ASA classifications might be viewed as debatable fixed points. Multiple medical factors, each one of which, alone, would place a patient into a class II category, could be considered to elevate the patient to class III by some practitioners, while others may well see that same patient as class II. What decisions practitioners make based upon any categorization is their own personal judgment, but there should be an awareness that a potential opposing expert could be critical of that exercise of judgment and see it as a deviation from the standard of care. Such is the world of litigation.

We note that informed consent is a process by which a patient is made an informed consumer, by way of conversation between doctor and patient, prior to the start of a procedure. Adequate informed consent is not merely a signed piece of paper, so having a patient sign a document entitled “consent form” while sitting in a waiting room will not likely pass muster if challenged in litigation.

The role of Dr. C’s (lay) receptionist providing what amounted to medical advice turned out in this case not to be a significant player. But that is not always the case, with such advice sometimes leading directly to an unsatisfactory, or even tragic, result. When that occurs, the liability falls upon the doctor or the practice entity – if one exists – through a legal concept known as vicarious liability, so determining whether one’s malpractice policy covers such actions is unquestionably important. Common circumstances where the statements or even advice of a non-professional might have severe impacts include the reporting by a patient of side effects of prescribed medications, complaints of post-procedure swelling or pain, or the providing of test (including biopsy) results to patients. The value of office administrative staff members is crucial to the smooth and effective running of a professional practice. To that end, staff appropriately manage such duties as routine appointment scheduling, billing, insurance submissions, employee issues, and payroll – but providing medical advice to patients is not among those duties.

Finally, we draw attention to a fact briefly mentioned in the case, namely the stresses and impacts of offices running behind schedule. Aside from magnified clinical concerns, like elongated periods of fasting (especially in diabetic patients), patients might become short with staff, angry, or internally distressed, and practitioners might be faced with patients with whom they start off on the wrong foot, or who will post negatively on social media.
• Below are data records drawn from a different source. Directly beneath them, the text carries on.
-- ==== Sys2Proof/Machine/Load.lean ====
section
/-! DEFINITION. Machine/Load.lean: NV recall with the ledger's tail repair, and the configuration load (R26, R82, R350,
R354, R374 to R378, R411, R417, R420). -/
namespace Sys2Proof.Machine

/-! ## Locating the tail -/

/-- The binary search of R374 over positions `lo` to `hi`. -/
def searchTail (base : Nat) (s : State) : Nat → Nat → Nat → Nat
  | 0, lo, _ => lo
  | k + 1, lo, hi =>
    if lo < hi then
      let mid := (lo + hi + 1) / 2
      if seqAt (mid + 1) s = some (base + mid) then searchTail base s k mid hi else searchTail base s k lo (mid - 1)
    else lo

/-- TAIL as recall finds it; none when no block exists (R374). -/
def findTail (s : State) : Option Nat :=
  match seqAt 1 s with
  | some (b + 1) => some (b + 1 + searchTail (b + 1) s 24 0 (lgrN s - 1))
  | _ =>
    match seqAt (lgrN s) s with
    | some (q + 1) => some (q + 1)
    | _ => none

/-- The block's TAG is absent: it reads 0 or is uncorrectable (R376). -/
def tagAbsent (q : Nat) (s : State) : Bool :=
  s.nv.bad.contains (blockAddr q s + 56) || allZero ((blockBytes q s).drop 56)

/-- A record slot can be kept: its word is correctable and its TYPE is not 0 (R376). -/
def slotKept (q i : Nat) (s : State) : Bool :=
  !s.nv.bad.contains (blockAddr q s + 8 + 8 * i) && byteAt (8 + 8 * i) (blockBytes q s) != 0

/-- Records kept of an open tail: those before the first slot that cannot be kept (R376). -/
def keptRecords (q : Nat) (s : State) : Nat := ((List.range 6).takeWhile (fun i => slotKept q i s)).length

/-- The position block `q` would take has been cleared. -/
def positionClear (q : Nat) (s : State) : Bool :=
  (badWord (blockAddr q s) 64 s).isNone && allZero (blockBytes q s)

/-- A block sealed at the Retired transition: its last slot is a PAD with RETIRED, or the LIFECYCLE record that filled it
(R378). -/
def sealedRetired (q : Nat) (s : State) : Bool :=
  let r := slice 48 8 (blockBytes q s)
  !tagAbsent q s && ((byteAt 0 r == 0 && bit 4 (leAt 5 3 r)) || (byteAt 0 r == 0x50 && byteAt 1 r == 4))

/-- The last time a block holds, in 1/65,536 s: BASE and the TIME_DELTA of its readable slots (R133). -/
def blockTime (q : Nat) (s : State) : Nat :=
  let b := blockBytes q s
  if s.nv.bad.contains (blockAddr q s) then 0
  else
    ((List.range 6).filter (fun i => !s.nv.bad.contains (blockAddr q s + 8 + 8 * i))).foldl
      (fun m i => max m (leAt 4 4 b * 65536 + leAt (10 + 8 * i) 3 b * 1024)) (leAt 4 4 b * 65536)

/-- The time of the newest ledger record found at recall (R133). -/
def newestTime (tail : Nat) (s : State) : Nat :=
  max (if tail ≥ 1 then blockTime tail s else 0) (if tail ≥ 2 && seqAt (tail - 1) s == some (tail - 1) then blockTime (tail - 1) s else 0)

/-! ## Recall -/

/-- Sets the ledger's pointers from a found tail (R374). -/
def setPointers (tail : Nat) (s : State) : State :=
  let opened := decide (tail ≥ 1) && tagAbsent tail s
  { s with lgr := { s.lgr with
      next := tail + 1
      openRecs := if opened then some (keptRecords tail s) else none
      openTb := now s
      head := if tail = 0 then 0 else max 1 (tail + 1 - lgrN s)
      preclear := false
      closed := decide (tail ≥ 0xFFFFFFFF) && !opened } }

/-- W and SIGNED are read back (R373, R378). -/
def loadMarks (s : State) : State :=
  let w := ((recRead recW s).map (leAt 0 4)).getD 0
  { s with lgr := { s.lgr with w := w, signed := (ringStatements s).foldl (fun m x => max m x.2.2) w } }

/-- The wall clock restarts after a power-on reset, and the records that wait take its value (R133). -/
def restoreWall (tail : Nat) (s : State) : State :=
  if s.clk.wallRun then s
  else
    let v := max (((recRead recWall s).map (leAt 0 8)).getD 0) (newestTime tail s)
    let wait (r : LRec) : LRec := { r with wall := v }
    setFld CLK_STATUS.WALL_STALE 1 { s with
      clk := { s.clk with wall := BitVec.ofNat 64 v, wallRem := 0, wallRun := true, slew := 0 }
      lgr := { s.lgr with
        buffered := s.lgr.buffered.map (fun b => match b with
          | .device r => .device (wait r)
          | .host d _ x => .host d v x)
        waiting := s.lgr.waiting.map wait } }

/-- The newest sealed blocks, up to 8, whose tags recall checks (R374). -/
def newestSealed (s : State) : List Nat :=
  let b := lgrSealed s
  (blocksOf (max s.lgr.head (b - 7)) b).filter (fun q => decide (1 ≤ q))

/-- SEALED_LATE of a repaired block (Table 16.2). -/
def sealedLate (kept : Nat) (discarded : Bool) (q : Nat) (s : State) : State :=
  let s1 := append 0x02 0 (kept + 8 * b2n discarded + 256 * (q % 65536)) (setFld LGR_STATUS.LATE 1 (bump LGR_CNT2.LATE s))
  lgrEvt 5 q kept s1

/-- The repairs of Table 16.3, with the ledger ready for the device's own records (R375, R376). -/
def repairTail (s0 : State) : State :=
  let broken := firstBad (newestSealed s0) s0
  let note (s : State) : State := match broken with | some q => chainBreak q s | none => s
  let q := lgrTail s0
  match s0.lgr.openRecs with
  | some k => sealedLate k false q (note (sealBlock padLate s0))
  | none =>
    if s0.lgr.closed then note s0
    else if s0.nv.bad.contains (blockAddr (q + 1) s0) && openAllowed true s0 then
      sealedLate 0 true (q + 1) (note (sealBlock padLate (openBlock s0.clk.wall.toNat s0)))
    else note (if positionClear (q + 1) s0 then s0 else preClear s0)

/-- Appends that waited for step 3, in the order of R25 (R351). -/
def writeBuffered (s : State) : State :=
  let s1 := s.lgr.buffered.foldl (fun s b => match b with
    | .device r => writeRecord r s
    | .host d w x => writeHost d w x s) { s with lgr := { s.lgr with buffered := [] } }
  let s2 := s1.lgr.waiting.foldl (fun s r => writeRecord r s) { s1 with lgr := { s1.lgr with waiting := [] } }
  s2.lgr.hostWait.foldl (fun s p => ledgerAppend p.1 s) { s2 with lgr := { s2.lgr with hostWait := [] } }

/-- Steps 1 to 3 of Table 15.4. In Retired with its final statement stored the blocks are only located (R378). -/
def recallLedger (s : State) : State :=
  let s1 := loadMarks s
  let tail := (findTail s1).getD 0
  let s2 := restoreWall tail (setPointers tail s1)
  let ready (s : State) : State := { s with nv := { s.nv with ledgerReady := true } }
  let shut (s : State) : State := { s with lgr := { s.lgr with closed := true } }
  if isRetired s2 && finalStored s2 then
    writeBuffered (ready (shut { s2 with lgr := { s2.lgr with keyOk := false } }))
  else if isRetired s2 && decide (tail ≥ 1) && sealedRetired tail s2 then writeBuffered (ready (shut s2))
  else if tail = 0 then writeBuffered (append 0x01 (lcState s2) 0 (ready s2))
  else writeBuffered (repairTail (ready s2))

/-- Device records are repaired (R354), the end of recall (Table 15.4, step 4). -/
def recallRecords (s : State) : State :=
  let s1 := (s.nv.recs.map (·.1)).foldl (fun s id => repairRec id s) s
  { s1 with nv := { s1.nv with loaded := true, checked := [] } }

/-- The whole of Table 15.4. -/
def recallAll (s : State) : State := recallRecords (recallLedger s)

/-- NV_RECALL (R350): the NVS island has started without retained state. -/
def execNvRecall (t : Nat) (s : State) : Host.Outcome State Fault Refusal :=
  command t (fun s => onlyIf (fastContent s && islandOn .nvs s && !s.nv.ledgerReady) recallAll s) s

/-! ## Configuration load -/

/-- Words of a stored set-up go into its registers. -/
def loadWords (b : Bytes) : List Nat → State → State
  | [], s => s
  | o :: os, s => loadWords (b.drop 4) os (regSet o (BitVec.ofNat 32 (leAt 0 4 b)) s)

/-- A stored set-up replaces the reset values; without one, VALID is 0 (R354). -/
def loadSetup (id : Nat) (offs : List Nat) (valid err : Field) (s : State) : State :=
  match recRead id s with
  | some b => setFld valid 1 (setFld err 0 (loadWords b offs s))
  | none => setFld valid 0 s

/-- Registers of the stored VRD_ set-up (R266). -/
def vrdSetup : List Nat := [VRD_CTL.reg]
/-- Registers of the stored FLK_ set-up (R298). -/
def flkSetup : List Nat := [FLK_CTL.reg, FLK_START_CTL.reg, FLK_CAN_CFG.reg]
/-- Registers of the stored CRY_ set-up (R323). -/
def crySetup : List Nat := [CRY_CTL.reg]
/-- Registers of the stored TMR_ set-up (R406). -/
def tmrSetup : List Nat := (List.range 6).map TMR_PINFn.reg

/-- The fold tree and the retirement state come from their record (R169). -/
def loadTree (s : State) : State :=
  match recRead recTree s with
  | some b => setFld FLD_CTL.VALID 1 { s with fold := { s.fold with
      live := parseTree b, staging := parseTree b, retired := parseRetired b } }
  | none => setFld FLD_CTL.VALID 0 { s with fold := { s.fold with
      live := Tree.empty, staging := Tree.empty, retired := List.replicate 136 false } }

/-- The UHF_ set-up with its calibration results (R223). -/
def loadUhf (s : State) : State :=
  let s1 := loadSetup recUhf uhfSetup UHF_CTL.VALID UHF_CTL.COMMIT_ERR s
  match recRead recUhf s with
  | some b => { s1 with uhf := { s1.uhf with filt := leAt 40 2 b, dc := byteAt 42 b } }
  | none => s1

/-- The UWB_ set-up with its calibration results (R245). -/
def loadUwb (s : State) : State :=
  let s1 := loadSetup recUwb uwbSetup UWB_CTL.VALID UWB_CTL.COMMIT_ERR s
  match recRead recUwb s with
  | some b => setFld UWB_CAL_STAT.IRR (byteAt 72 b) s1
  | none => s1

/-- The active rule set and map reload (R263). -/
def loadBanks (s : State) : State :=
  match recRead recVrdSel s with
  | none => syncVrd { s with vrd := Vrd.reset }
  | some b =>
    let rb := byteAt 0 b % 2
    let mb := byteAt 1 b % 2
    let on (i : Nat) : Bool := bit i (byteAt 2 b)
    syncVrd { s with vrd := { Vrd.reset with
      ruleBank := rb
      mapBank := mb
      rules := if on 0 then (recRead (recRules rb) s).map parseRules else none
      map := if on 1 then (recRead (recMap mb) s).map parseMap else none } }

/-- The stored pairing comes into force (R292). -/
def loadPair (s : State) : State := syncPair { s with flk := { s.flk with pair := (recRead recPair s).map parsePair } }

/-- What the VRD/CRY island reloads after any reset of it (R100). -/
def loadVrdCry (ptimeToo : Bool) (s : State) : State := loadPair (loadPin ptimeToo (loadFlock (loadBanks s)))

/-- The stored pin functions, except those of GPIO22 and GPIO23 (R404, R406). -/
def loadPinf (s : State) : State :=
  match recRead recTmr s with
  | none => setFld TMR_CTL.VALID 0 s
  | some b => setFld TMR_CTL.VALID 1 (drivePins ((List.range 22).foldl (fun s g => setPinf g (byteAt g b) s) s))

/-- The stored Service limit (R426). -/
def loadLcy (s : State) : State :=
  match recRead recLcy s with
  | none => setFld LCY_CTL.VALID 0 s
  | some b => setFld LCY_CTL.VALID 1 (setFld LCY_CTL.SVC_MAX (leAt 0 2 b) s)

/-- The stored MON_CTL (R426). -/
def loadMon (s : State) : State :=
  match recRead recMon s with
  | some b => loadWords b [MON_CTL.reg] s
  | none => s

/-- The stored records of AON registers, after a reset that cleared that island (R82). -/
def loadAon (s : State) : State := if s.pwr.aonLoad then loadLcy (loadPinf (loadSched (loadHint s))) else s

/-- Every set-up outside AON. -/
def loadUnits (s : State) : State :=
  loadMon (
    (loadLgr (loadSetup recCry crySetup CRY_CTL.VALID CRY_CTL.COMMIT_ERR
      (loadVrdCry s.pwr.aonLoad (loadSetup recFlk flkSetup FLK_CTL.VALID FLK_CTL.COMMIT_ERR
        (loadSetup recVrd vrdSetup VRD_CTL.VALID VRD_CTL.COMMIT_ERR (loadUwb (loadUhf (loadTree
          (loadSetup recLfe lfeSetup LFE_CTL.VALID LFE_CTL.COMMIT_ERR s))))))))))

/-! ## Unfinished transitions -/

/-- The newest LIFECYCLE record of the `n` blocks that end with `q`: its new state, Service as the Field below it. -/
def newestLcy (s : State) : Nat → Nat → Option Nat
  | 0, _ => none
  | n + 1, q =>
    let b := blockBytes q s
    match (List.range 6).reverse.find? (fun i => slotKept q i s && byteAt (8 + 8 * i) b == 0x50) with
    | some i => some (if byteAt (9 + 8 * i) b = 3 then 2 else byteAt (9 + 8 * i) b)
    | none => newestLcy s n (q - 1)

/-- The state before the present one, when its LIFECYCLE record is missing (R411). -/
def missingLcy (s : State) : Option Nat :=
  match newestLcy s (s.lgr.next - max 1 s.lgr.head) (lgrTail s) with
  | some x => if x = lcState s then none else some x
  | none => if s.lgr.head ≤ 1 ∧ lcState s ≠ 0 then some 0 else none

/-- The steps after the commit that a cut left undone (R411). -/
def finishTransition (s : State) : State :=
  let s1 := match missingLcy s with
    | some prev => if s.lgr.closed then s else append 0x50 (lcState s) prev s
    | none => s
  if isRetired s = false then s1
  else if finalStored s1 then withdrawKeys s1
  else finishRetire (closeLedger (if s1.lgr.closed then s1 else sealBlock padRetired s1))

/-- A trial does not survive a reset that reloads the configuration (R420). -/
def endTrial (s : State) : State :=
  match s.lcy.trial with
  | none => s
  | some (prev, _) => append 0x52 prev (bankVersion prev s % 2 ^ 24) (setTrial none none (bump LCY_CNT.REVERTS (dropAct s)))

/-- Drover boots from the stored selection (R417, R419). -/
def bootDrover (s : State) : State :=
  chooseBoot { s with lcy := { s.lcy with sel := ((recRead recSel s).map (byteAt 0)).getD 0 % 2 } }

/-- The conditions of R26. -/
def autonomous (s : State) : Bool :=
  (lcState s == 2 || lcState s == 3) && s.vrd.rules.isSome && s.vrd.map.isSome && s.flk.flock.isSome
    && flag PWR_SCHED_CTL.VALID s

/-- Autonomous operation starts when R26 allows it and the schedule runs (R95). -/
def startAutonomous (s : State) : State :=
  if s.pwr.aonLoad && autonomous s && flag PWR_SCHED_CTL.EN s then startSched s else s

/-- Configuration load, up to HIF_STATUS.READY = 1 (R82, R98, R111). -/
def loadConfig (s : State) : State :=
  let s1 := endTrial (finishTransition (loadUnits (loadAon s)))
  let s2 := keepStandby (startAutonomous (setFlag HIF_STATUS.READY true s1))
  workOutCkpts (bootDrover { s2 with pwr := { s2.pwr with aonLoad := false } })

/-- CONFIGURATION_LOAD (R82, R98): recall has ended and the configuration has not been loaded since. -/
def execConfigurationLoad (t : Nat) (s : State) : Host.Outcome State Fault Refusal :=
  command t (fun s => onlyIf (s.nv.loaded && fastContent s && !flag HIF_STATUS.READY s) loadConfig s) s

end Sys2Proof.Machine
end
But delays cannot serve as a viable reason to take shortcuts with patient care. While there is no certain way to fully avoid the delays that happen with virtually all practitioners, keeping patients apprised of them, perhaps even before they make their way to the office, can go a long way toward greater patient satisfaction. And all else being equal, satisfied patients are less likely to sue, at least intuitively speaking.